Work to be completed —
In the entries below, find the line containing "(pcp, _) :: _ => pcp.toNat" and the line containing "flow psn =>". Copy those two lines and everything between them exactly, and only that.

Data under study —
/-- A frame whose bytes are damaged in a receive buffer is dropped (R254). -/
def State.bufDrop (s : State) (p i : Nat) : State :=
  match (s.port p).rxq[i]? with
  | some x => s.bufTake p x
  | none => s

/-- The PTP multicast addresses of IEEE 1588-2019 over each transport. -/
def ptpMulticast (a : BitVec 48) : Bool :=
  a == 0x011B19000000 || a == 0x0180C200000E || a == 0x01005E000181 || a == 0x01005E00006B || a == 0x333300000181
    || a == 0x33330000006B

/-- Is a frame addressed to the port for what it carries (R205). -/
def State.frameTo (s : State) (p : Nat) (fr : Frame) : Bool :=
  fr.dst == s.portMac p ||
    (match fr.body with
     | .arp => fr.dst == 0xFFFFFFFFFFFF
     | .nd => fr.dst == 0x333300000001 || fr.dst.toNat / 2 ^ 24 == 0x3333FF
     | .ptp => ptpMulticast fr.dst
     | .udpPtp _ _ _ => ptpMulticast fr.dst
     | _ => false)

/-- Is a frame's payload one of R204's, its checksums right, and for OFT addressed to the node or to the port itself, with a
known version and type (R205, R224, R226, R227). -/
def State.bodyOk (s : State) (p : Nat) : FrameBody → Bool
  | .arp => true
  | .nd => true
  | .icmp c => c
  | .ptp => true
  | .oft v6 dst ver type zero csum _ _ =>
    let mine := if v6 then s.answers6 p dst else dst.toNat < 2 ^ 32 && s.answers4 p (BitVec.ofNat 32 dst.toNat)
    ver == 1 && type != 0 && type != 15 && mine && csum && !(v6 && zero)
  | .udpPtp v6 zero csum => csum && !(v6 && zero)
  | .fragment => false
  | .other => false

/-- Are a frame's tags right (R205). -/
def State.tagsOk (s : State) (p : Nat) (tags : List (BitVec 3 × BitVec 12)) : Bool :=
  match tags with
  | [] => bit (s.portCtl p) 2
  | [(_, vid)] => vid.toNat == fld (s.portCtl p) 3 12
  | _ => false

/-- The priority a frame arrived with. -/
def framePrio (fr : Frame) : Nat :=
  match fr.tags with
  | (pcp, _) :: _ => pcp.toNat
  | [] => 0

/-- FRAME_RECEIVE (R205, R210): accepted, or dropped and counted once. OFT frames wait in the receive buffer; what a full
buffer cannot take is dropped. -/
def execFrameReceive (p : Fin 96) (fr : Frame) (s : State) : Res :=
  let q := s.port p
  let drop : State := s.onPort p (fun q => { q with rxDrop := satInc q.rxDrop })
  if q.st ≠ .up then .next s
  else if !fr.fcsOk then .next (s.onPort p (fun q => { q with fcsErr := satInc q.fcsErr }))
  else if fr.len < 64 ∨ fr.len > 9216 ∨ !s.tagsOk p fr.tags ∨ !s.frameTo p fr ∨ !s.bodyOk p fr.body
      ∨ q.buffered + fr.len > 524288 then .next drop
  else
    let n := framePrio fr
    let s := s.onPort p (fun q => { q with rxBytes := satAdd q.rxBytes fr.len })
    match fr.body with
    | .oft _ _ _ _ _ _ flow psn =>
      .next ((s.onPort p (fun q => { q with rxq := q.rxq ++ [{ prio := n, bytes := fr.len, flow := flow, psn := psn }] })).pfcCheck p n)
    | _ => .next s

/-! ### What a port answers (R206, R207) -/

/-- ARP_REQUEST (R206, R207). -/
def execArpRequest (p : Fin 96) (target sender : BitVec 32) (mac : BitVec 48) (s : State) : Res :=
  if (s.port p).st = .up ∧ s.answers4 p target then
    .next (s.hkSend p mac none (.arpReply target sender (s.portMac p) mac) 64)
  else .next s

/-- Send a neighbour advertisement of one of the port's addresses (R206–R208), with its own MAC address. -/
def State.sendNa (s : State) (p : Nat) (target : BitVec 128) (solicited : Bool) (dst : BitVec 128) (mac : BitVec 48) : State :=
  let src := s.srcIp p true
  let rest := [Config.naFlags solicited, 0, 0, 0] ++ toBE 16 target.toNat ++ [2, 1] ++ toBE 6 (s.portMac p).toNat
  s.hkSend p mac (some (ipHeader true src dst 0 58 (4 + rest.length)))
    (.neighbourAdv target (icmpBytes true src dst 136 0 rest)) (22 + 40 + rest.length)

/-- NEIGHBOUR_SOLICITATION (R206, R207). -/
def execNeighbourSolicitation (p : Fin 96) (target sender : BitVec 128) (mac : BitVec 48) (s : State) : Res :=
  if (s.port p).st = .up ∧ s.answers6 p target then .next (s.sendNa p target true sender mac) else .next s

/-- ICMP_ECHO_REQUEST (R206, R207): for its own address or the node's, answered from the port's. `rest` is what the request
holds after its checksum. -/
def execIcmpEchoRequest (p : Fin 96) (v6 : Bool) (dst sender : BitVec 128) (mac : BitVec 48) (rest : List Byte) (s : State) : Res :=
  let mine := if v6 then s.answers6 p dst else dst.toNat < 2 ^ 32 && s.answers4 p (BitVec.ofNat 32 dst.toNat)
  if (s.port p).st = .up ∧ mine then
    let src := s.srcIp p v6
    .next (s.hkSend p mac (some (ipHeader v6 src sender 0 (if v6 then 58 else 1) (4 + rest.length)))
      (.echoReply (icmpBytes v6 src sender (if v6 then 129 else 0) 0 rest)) (22 + (if v6 then 40 else 20) + rest.length))
  else .next s

/-- Send an LLDP frame (R206): the node identifier and the logical port number. -/
def State.sendLldp (s : State) (p : Nat) : State :=
  if !bit (s.portCtl p) 30 then s
  else (s.hkSend p 0x0180C200000E none (.lldp s.nodeId p) 64).onPort p (fun q => { q with lastLldp := s.clk.now })

/-- LLDP_TIMER (R206): every 30 s while the port is Up. -/
def execLldpTimer (p : Fin 96) (t : Nat) (s : State) : Res :=
  let s := s.at_ t
  let q := s.port p
  if q.st = .up ∧ q.lastLldp + 30000000000 ≤ s.clk.now then .next (s.sendLldp p) else .next s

Result —
  | (pcp, _) :: _ => pcp.toNat
  | [] => 0

/-- FRAME_RECEIVE (R205, R210): accepted, or dropped and counted once. OFT frames wait in the receive buffer; what a full
buffer cannot take is dropped. -/
def execFrameReceive (p : Fin 96) (fr : Frame) (s : State) : Res :=
  let q := s.port p
  let drop : State := s.onPort p (fun q => { q with rxDrop := satInc q.rxDrop })
  if q.st ≠ .up then .next s
  else if !fr.fcsOk then .next (s.onPort p (fun q => { q with fcsErr := satInc q.fcsErr }))
  else if fr.len < 64 ∨ fr.len > 9216 ∨ !s.tagsOk p fr.tags ∨ !s.frameTo p fr ∨ !s.bodyOk p fr.body
      ∨ q.buffered + fr.len > 524288 then .next drop
  else
    let n := framePrio fr
    let s := s.onPort p (fun q => { q with rxBytes := satAdd q.rxBytes fr.len })
    match fr.body with
    | .oft _ _ _ _ _ _ flow psn =>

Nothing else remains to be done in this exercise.